MUSICA CORPORATION Cuculo-monos, Cuculo passive pre and PS by Greg Voth
Kahl Audio, located in Northvale, NJ, the US distributor for the MUSICA Corporation’s Cuculo brand, recently contacted me with components for review. Once I received delivery and had the Cuculo components connected and playing with an older source, I fired up the iMac. I set out to uncover information about MUSICA and the brands under its umbrella. Established in 2005, the MUSICA Corporation is a hi-fi brand from Japan that develops high-quality audio equipment (i.e., power amplifier, PC audio system, analog disk player, etc.) for commercial sale. MUSICA established a professional audio system section in 2007 and, perhaps with diversity a goal, MUSICA offers a wide range of audio equipment for sale, besides their own branded lines, from components and loudspeakers, turntables and cartridges, racks and isolation feet, speaker leads, and interconnect cables. The brands I see in the catalog pages included are Rega, Grado, Quadral, Celestion, and Sound Magic.

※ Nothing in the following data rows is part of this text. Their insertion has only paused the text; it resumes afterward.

-- ==== Sys2Proof/Laws/Registers.lean ====
section
/-! SUPPORT. Reading a register or a flag after a write: the general registers and their banks, the FPU
registers, and the bits of SR. -/

namespace Sys2Proof.Machine

/-! ### One bit of a word -/

theorem getLsbD_setBit (w : Word) (i j : Nat) (b : Bool) (hi : i < 32) :
    (setBit w i b).getLsbD j = if j = i then b else w.getLsbD j := by
  unfold setBit
  by_cases hj : j < 32
  · by_cases h : j = i
    · subst h
      cases b <;> simp [hj]
    · rw [if_neg h]
      have h1 : (1#32 <<< i).getLsbD j = false := by
        simp only [BitVec.getLsbD_shiftLeft, BitVec.getLsbD_one]
        by_cases hlt : j < i
        · simp [hlt]
        · simp; omega
      have h2 : ((BitVec.ofBool b).setWidth 32 <<< i).getLsbD j = false := by
        simp only [BitVec.getLsbD_shiftLeft, BitVec.getLsbD_setWidth, BitVec.getLsbD_ofBool]
        by_cases hlt : j < i
        · simp [hlt]
        · have : ¬ (j - i = 0) := by omega
          simp [this]
      rw [BitVec.getLsbD_or, BitVec.getLsbD_and, BitVec.getLsbD_not, h1, h2]
      simp [hj]
  · have hne : j ≠ i := by omega
    rw [if_neg hne, BitVec.getLsbD_of_ge _ _ (by omega), BitVec.getLsbD_of_ge _ _ (by omega)]

theorem getLsbD_setBit_ne {w : Word} {i j : Nat} {b : Bool} (hi : i < 32) (h : j ≠ i) :
    (setBit w i b).getLsbD j = w.getLsbD j := by rw [getLsbD_setBit w i j b hi, if_neg h]

@[simp] theorem getElem_setBit {w : Word} {i j : Nat} {b : Bool} (hj : j < 32) (hi : i < 32) :
    (setBit w i b)[j] = if j = i then b else w[j] := by
  rw [← BitVec.getLsbD_eq_getElem, getLsbD_setBit w i j b hi, BitVec.getLsbD_eq_getElem hj]

@[simp] theorem State.t_setT (s : State) (b : Bool) : (s.setT b).t = b := by
  rw [State.t, State.setT_sr, getLsbD_setBit _ _ _ _ (by decide), if_pos rfl]

/-- Writing T, S, Q or M leaves the bank selection. -/
theorem bankIsB_setBit {b : BankSelect} {w : Word} {i : Nat} {v : Bool} (h : i < 29) :
    bankIsB b (setBit w i v) = bankIsB b w := by
  unfold bankIsB
  rw [getLsbD_setBit_ne (by omega) (by omega), getLsbD_setBit_ne (by omega) (by omega)]

@[simp] theorem State.onB_setT (s : State) (b : Bool) : (s.setT b).onB = s.onB := bankIsB_setBit (by decide)
@[simp] theorem State.onB_setS (s : State) (b : Bool) : (s.setS b).onB = s.onB := bankIsB_setBit (by decide)
@[simp] theorem State.onB_setQ (s : State) (b : Bool) : (s.setQ b).onB = s.onB := bankIsB_setBit (by decide)
@[simp] theorem State.onB_setM (s : State) (b : Bool) : (s.setM b).onB = s.onB := bankIsB_setBit (by decide)

/-! ### The general registers -/

theorem bankGet_bankSet (b : Vector Word 8) (k j : BankReg) (v : Word) :
    bankGet (bankSet b k v) j = if j = k then v else bankGet b j := by
  unfold bankGet bankSet
  rw [Vector.getElem_set]
  simp only [BitVec.toNat_eq, eq_comm (a := k.toNat)]

/-- A register number is its top bit and its place in a bank. -/
theorem reg_eq_iff (i j : Reg) : i = j ↔ i.msb = j.msb ∧ lowReg i = lowReg j := by
  constructor
  · rintro rfl; exact ⟨rfl, rfl⟩
  · revert i j; unfold lowReg; decide

/-- The registers depend on their storage and the bank selection only. -/
theorem State.r_congr {s t : State} (h1 : t.rh = s.rh) (h2 : t.bankA = s.bankA) (h3 : t.bankB = s.bankB)
    (h4 : t.onB = s.onB) (i : Reg) : t.r i = s.r i := by unfold State.r; rw [h1, h2, h3, h4]

theorem State.other_congr {s t : State} (h2 : t.bankA = s.bankA) (h3 : t.bankB = s.bankB)
    (h4 : t.onB = s.onB) (k : BankReg) : t.other k = s.other k := by unfold State.other; rw [h2, h3, h4]

@[simp] theorem State.onB_setR (s : State) (i : Reg) (v : Word) : (s.setR i v).onB = s.onB := rfl
@[simp] theorem State.onB_setOther (s : State) (k : BankReg) (v : Word) : (s.setOther k v).onB = s.onB := rfl
@[simp] theorem State.onB_advance (s : State) : s.advance.onB = s.onB := by simp [State.onB]

/-- Reading a general register after writing one (R33). -/
theorem State.r_setR (s : State) (i j : Reg) (v : Word) :
    (s.setR i v).r j = if j = i then v else s.r j := by
  have e1 : (s.setR i v).rh = if i.msb then bankSet s.rh (lowReg i) v else s.rh := rfl
  have e2 : (s.setR i v).bankB =
    if !i.msb && s.onB then bankSet s.bankB (lowReg i) v else s.bankB := rfl
  have e3 : (s.setR i v).bankA =
    if !i.msb && !s.onB then bankSet s.bankA (lowReg i) v else s.bankA := rfl
  simp only [State.r, State.onB_setR, e1, e2, e3, reg_eq_iff j i]
  cases hi : i.msb <;> cases hj : j.msb <;> cases hb : s.onB <;> simp [bankGet_bankSet]

@[simp] theorem State.r_setR_same (s : State) (i : Reg) (v : Word) : (s.setR i v).r i = v := by
  rw [State.r_setR, if_pos rfl]

theorem State.r_setR_ne {s : State} {i j : Reg} {v : Word} (h : j ≠ i) : (s.setR i v).r j = s.r j := by
  rw [State.r_setR, if_neg h]

/-- Writing a general register leaves the other bank (R35). -/
@[simp] theorem State.other_setR (s : State) (i : Reg) (v : Word) (k : BankReg) :
    (s.setR i v).other k = s.other k := by
  have e2 : (s.setR i v).bankB =
    if !i.msb && s.onB then bankSet s.bankB (lowReg i) v else s.bankB := rfl
  have e3 : (s.setR i v).bankA =
    if !i.msb && !s.onB then bankSet s.bankA (lowReg i) v else s.bankA := rfl
  simp only [State.other, State.onB_setR, e2, e3]
  cases hb : s.onB <;> simp

/-- Writing the other bank leaves the general registers (R35). -/
@[simp] theorem State.r_setOther (s : State) (k : BankReg) (v : Word) (j : Reg) :
    (s.setOther k v).r j = s.r j := by
  have e2 : (s.setOther k v).bankA = if s.onB then bankSet s.bankA k v else s.bankA := rfl
  have e3 : (s.setOther k v).bankB = if s.onB then s.bankB else bankSet s.bankB k v := rfl
  simp only [State.r, State.onB_setOther, e2, e3, State.setOther_rh]
  cases hb : s.onB <;> simp

/-- Reading the other bank after writing it (R35). -/
theorem State.other_setOther (s : State) (k j : BankReg) (v : Word) :
    (s.setOther k v).other j = if j = k then v else s.other j := by
  have e2 : (s.setOther k v).bankA = if s.onB then bankSet s.bankA k v else s.bankA := rfl
  have e3 : (s.setOther k v).bankB = if s.onB then s.bankB else bankSet s.bankB k v := rfl
  simp only [State.other, State.onB_setOther, e2, e3]
  cases hb : s.onB <;> simp [bankGet_bankSet]

@[simp] theorem State.r_setT (s : State) (b : Bool) (i : Reg) : (s.setT b).r i = s.r i :=
  State.r_congr (by rfl) (by rfl) (by rfl) (State.onB_setT s b) i
@[simp] theorem State.r_setS (s : State) (b : Bool) (i : Reg) : (s.setS b).r i = s.r i :=
  State.r_congr (by rfl) (by rfl) (by rfl) (State.onB_setS s b) i
@[simp] theorem State.r_setQ (s : State) (b : Bool) (i : Reg) : (s.setQ b).r i = s.r i :=
  State.r_congr (by rfl) (by rfl) (by rfl) (State.onB_setQ s b) i
@[simp] theorem State.r_setM (s : State) (b : Bool) (i : Reg) : (s.setM b).r i = s.r i :=
  State.r_congr (by rfl) (by rfl) (by rfl) (State.onB_setM s b) i
@[simp] theorem State.other_setT (s : State) (b : Bool) (k : BankReg) : (s.setT b).other k = s.other k :=
  State.other_congr (by rfl) (by rfl) (State.onB_setT s b) k
@[simp] theorem State.other_setS (s : State) (b : Bool) (k : BankReg) : (s.setS b).other k = s.other k :=
  State.other_congr (by rfl) (by rfl) (State.onB_setS s b) k
@[simp] theorem State.other_setQ (s : State) (b : Bool) (k : BankReg) : (s.setQ b).other k = s.other k :=
  State.other_congr (by rfl) (by rfl) (State.onB_setQ s b) k
@[simp] theorem State.other_setM (s : State) (b : Bool) (k : BankReg) : (s.setM b).other k = s.other k :=
  State.other_congr (by rfl) (by rfl) (State.onB_setM s b) k
@[simp] theorem State.r_advance (s : State) (i : Reg) : s.advance.r i = s.r i :=
  State.r_congr (by simp) (by simp) (by simp) (by simp) i
@[simp] theorem State.other_advance (s : State) (k : BankReg) : s.advance.other k = s.other k :=
  State.other_congr (by simp) (by simp) (by simp) k
@[simp] theorem State.r_storeAt (s : State) (sz : Size) (a : Nat) (v : Word) (i : Reg) :
    (s.storeAt sz a v).r i = s.r i := rfl
@[simp] theorem State.other_storeAt (s : State) (sz : Size) (a : Nat) (v : Word) (k : BankReg) :
    (s.storeAt sz a v).other k = s.other k := rfl
@[simp] theorem State.onB_noteRead (s : State) (sz : Size) (p : Place) : (s.noteRead sz p).onB = s.onB := by
  cases p <;> rfl
@[simp] theorem State.onB_noteWrite (s : State) (sz : Size) (v : Word) (p : Place) :
    (s.noteWrite sz v p).onB = s.onB := by cases p <;> rfl
@[simp] theorem State.onB_storeTo (s : State) (sz : Size) (v : Word) (p : Place) :
    (s.storeTo sz v p).onB = s.onB := by cases p <;> rfl
@[simp] theorem State.r_noteRead (s : State) (sz : Size) (p : Place) (i : Reg) :
    (s.noteRead sz p).r i = s.r i := by cases p <;> rfl
@[simp] theorem State.r_noteWrite (s : State) (sz : Size) (v : Word) (p : Place) (i : Reg) :
    (s.noteWrite sz v p).r i = s.r i := by cases p <;> rfl
@[simp] theorem State.r_storeTo (s : State) (sz : Size) (v : Word) (p : Place) (i : Reg) :
    (s.storeTo sz v p).r i = s.r i := by cases p <;> rfl
@[simp] theorem State.other_noteRead (s : State) (sz : Size) (p : Place) (k : BankReg) :
    (s.noteRead sz p).other k = s.other k := by cases p <;> rfl
@[simp] theorem State.other_noteWrite (s : State) (sz : Size) (v : Word) (p : Place) (k : BankReg) :
    (s.noteWrite sz v p).other k = s.other k := by cases p <;> rfl
@[simp] theorem State.other_storeTo (s : State) (sz : Size) (v : Word) (p : Place) (k : BankReg) :
    (s.storeTo sz v p).other k = s.other k := by cases p <;> rfl
@[simp] theorem State.r_setMac (s : State) (v : BitVec 64) (i : Reg) : (s.setMac v).r i = s.r i := rfl
@[simp] theorem State.other_setMac (s : State) (v : BitVec 64) (k : BankReg) :
    (s.setMac v).other k = s.other k := rfl
@[simp] theorem State.r_macWord (s : State) (a b : Half) (i : Reg) : (s.macWord a b).r i = s.r i := rfl
@[simp] theorem State.other_macWord (s : State) (a b : Half) (k : BankReg) :
    (s.macWord a b).other k = s.other k := rfl
@[simp] theorem State.r_setFpscr (s : State) (v : Word) (i : Reg) : (s.setFpscr v).r i = s.r i := rfl
@[simp] theorem State.other_setFpscr (s : State) (v : Word) (k : BankReg) :
    (s.setFpscr v).other k = s.other k := rfl
@[simp] theorem State.r_setFb (s : State) (o : Bool) (f : FReg) (v : Word) (i : Reg) :
    (s.setFb o f v).r i = s.r i := rfl
@[simp] theorem State.other_setFb (s : State) (o : Bool) (f : FReg) (v : Word) (k : BankReg) :
    (s.setFb o f v).other k = s.other k := rfl
@[simp] theorem State.r_setFr (s : State) (f : FReg) (v : Word) (i : Reg) : (s.setFr f v).r i = s.r i := rfl
@[simp] theorem State.r_setDr (s : State) (f : FReg) (v : BitVec 64) (i : Reg) : (s.setDr f v).r i = s.r i := rfl
@[simp] theorem State.r_setPair (s : State) (f : FReg) (v : Word × Word) (i : Reg) :
    (s.setPair f v).r i = s.r i := rfl

/-! ### The FPU registers -/

theorem fbankGet_fbankSet (b : Vector Word 16) (k j : FReg) (v : Word) :
    fbankGet (fbankSet b k v) j = if j = k then v else fbankGet b j := by
  unfold fbankGet fbankSet
  rw [Vector.getElem_set]
  simp only [BitVec.toNat_eq, eq_comm (a := k.toNat)]

/-- Reading a physical FPU register after writing one (R72). -/
theorem State.fb_setFb (s : State) (o p : Bool) (f g : FReg) (v : Word) :
    (s.setFb o f v).fb p g = if p = o ∧ g = f then v else s.fb p g := by
  simp only [State.fb, State.setFb]
  cases o <;> cases p <;> simp [fbankGet_fbankSet]

@[simp] theorem State.frBank_setFb (s : State) (o : Bool) (f : FReg) (v : Word) :
    (s.setFb o f v).frBank = s.frBank := rfl

/-- Reading an FPU register of the front bank after writing one (R68). -/
theorem State.fr_setFr (s : State) (f g : FReg) (v : Word) :
    (s.setFr f v).fr g = if g = f then v else s.fr g := by
  simp [State.fr, State.setFr, State.fb_setFb]

/-- Writing the front bank leaves the back bank (R69). -/
@[simp] theorem State.xf_setFr (s : State) (f g : FReg) (v : Word) : (s.setFr f v).xf g = s.xf g := by
  simp [State.xf, State.setFr, State.fb_setFb]

theorem evenReg_ne_oddReg (f : FReg) : evenReg f ≠ oddReg f := by revert f; decide

/-- A pair reads back as it was written (R70). -/
theorem State.dr_setDr (s : State) (f : FReg) (v : BitVec 64) : (s.setDr f v).dr f = v := by
  have h : (s.setDr f v).dr f = v.extractLsb' 32 32 ++ v.extractLsb' 0 32 := by
    unfold State.dr State.setDr
    rw [State.fr_setFr, if_neg (evenReg_ne_oddReg f), State.fr_setFr, if_pos rfl, State.fr_setFr,
      if_pos rfl]
  rw [h]
  ext i hi
  simp only [BitVec.getElem_append, BitVec.getElem_extractLsb']
  split
  all_goals (rw [← BitVec.getLsbD_eq_getElem]; congr 1; omega)

end Sys2Proof.Machine
end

MUSICA’s commitment to audio is deep beyond the few components that I have on hand… the offerings found on their website indicate what appear to be four different component designations, from the most feature-rich Raicho4 and Cuculo series, the Crane series, and Ibuki4 components. All MUSICA components are made in Japan. A few catalog sheets came with MUSICA’s Cuculo components for review – predominantly written in Japanese; they reveal the company’s commitment to audio lovers, with photos of various components. Accompanied by only sprinkles of English, identifying the actual use for many of the components in the Cuculo line would take a little detective work. The MUSICA website is not the best of places for an English-only speaker. While their product drop-down listed the four series mentioned above, only four components were listed in the Cuculo series (all amplifiers). Silly me, I expected hyperlinks to each product listed on the catalog sheets. Thankfully, I thought of a work-a-round – I clicked on the link for the Cuculo-mono amp and, one at a time, subbed in model designations for each of the known Cuculo components. Each attempt led me to their online pages, where I discovered a few paragraphs in Japanese for each. I then copied and pasted select paragraphs into a web-based translation function. A bit time-consuming but rewarding, as some of my initial assumptions about the components, based on each model’s nomenclature, proved incorrect. Paraphrasing the text readable on the MUSICA site, their Cuculo series derives its name from the cuckoo played by a clarinet of Beethoven’s Symphony No.6. The Cuculo series is comprised of separates, and each component has a width of 119mm. For a Cuculo series, there are no screws visible on a front, surface, or side. The body of the Cuculo is made at a tank factory in the Tokai area, a historic area of Japan. The PC board of the Cuculo is made in the same factory as that of Lexus and Toyota’s automobiles. Each panel’s top covert is adorned with a natural stone slab called “Emerald Pearl,” found in Norway and processed in the Tokai area.
In For Review
I’ll be reviewing the Cuculo models on hand, the Cuculo-mono, Cuculo-PS, and the Cuculo-passive-attenuator (herein att). The Cuculo-mono is a pure analog 50W amplifier (a universal power supply comes standard). One might choose to power a mono amp by the Cuculo-PS, a dedicated power supply that can be used with other components in the Cuculo and other MUSICA lines where 24 DC is required. Lastly, the Cujculo-att is a passive attenuator [line preamplifier]. Each Cuculo component in the line has front-mounted brushed metal handles. My measurements show these three units to be approximately W118mm H71mm D216mm (including front handles), which translates to about 4.64″ W x 2.79″ H x 8.5″ D each. Each component measures a 119mm width in this series, and each is finished in gloss black (I don’t see other colors available) with brushed metal knobs and chrome switches where needed (the att is passive, with no power going to the unit). All three components have the stone top layer mentioned above, three metal feet (28mm in diameter), with each foot affixed with a soft cushion bottom layer. The Cuculo-mono power amplifiers have an illuminated front-mounted circular meter and “ƒ” hole shapes cut into their steel chassis sides. MUSICA describes these as “air holes for heat dissipation on the side [that] imitate the F hole of the violin.” A few other products in the Cuculo have ‘ƒ’ hole vents visible as well.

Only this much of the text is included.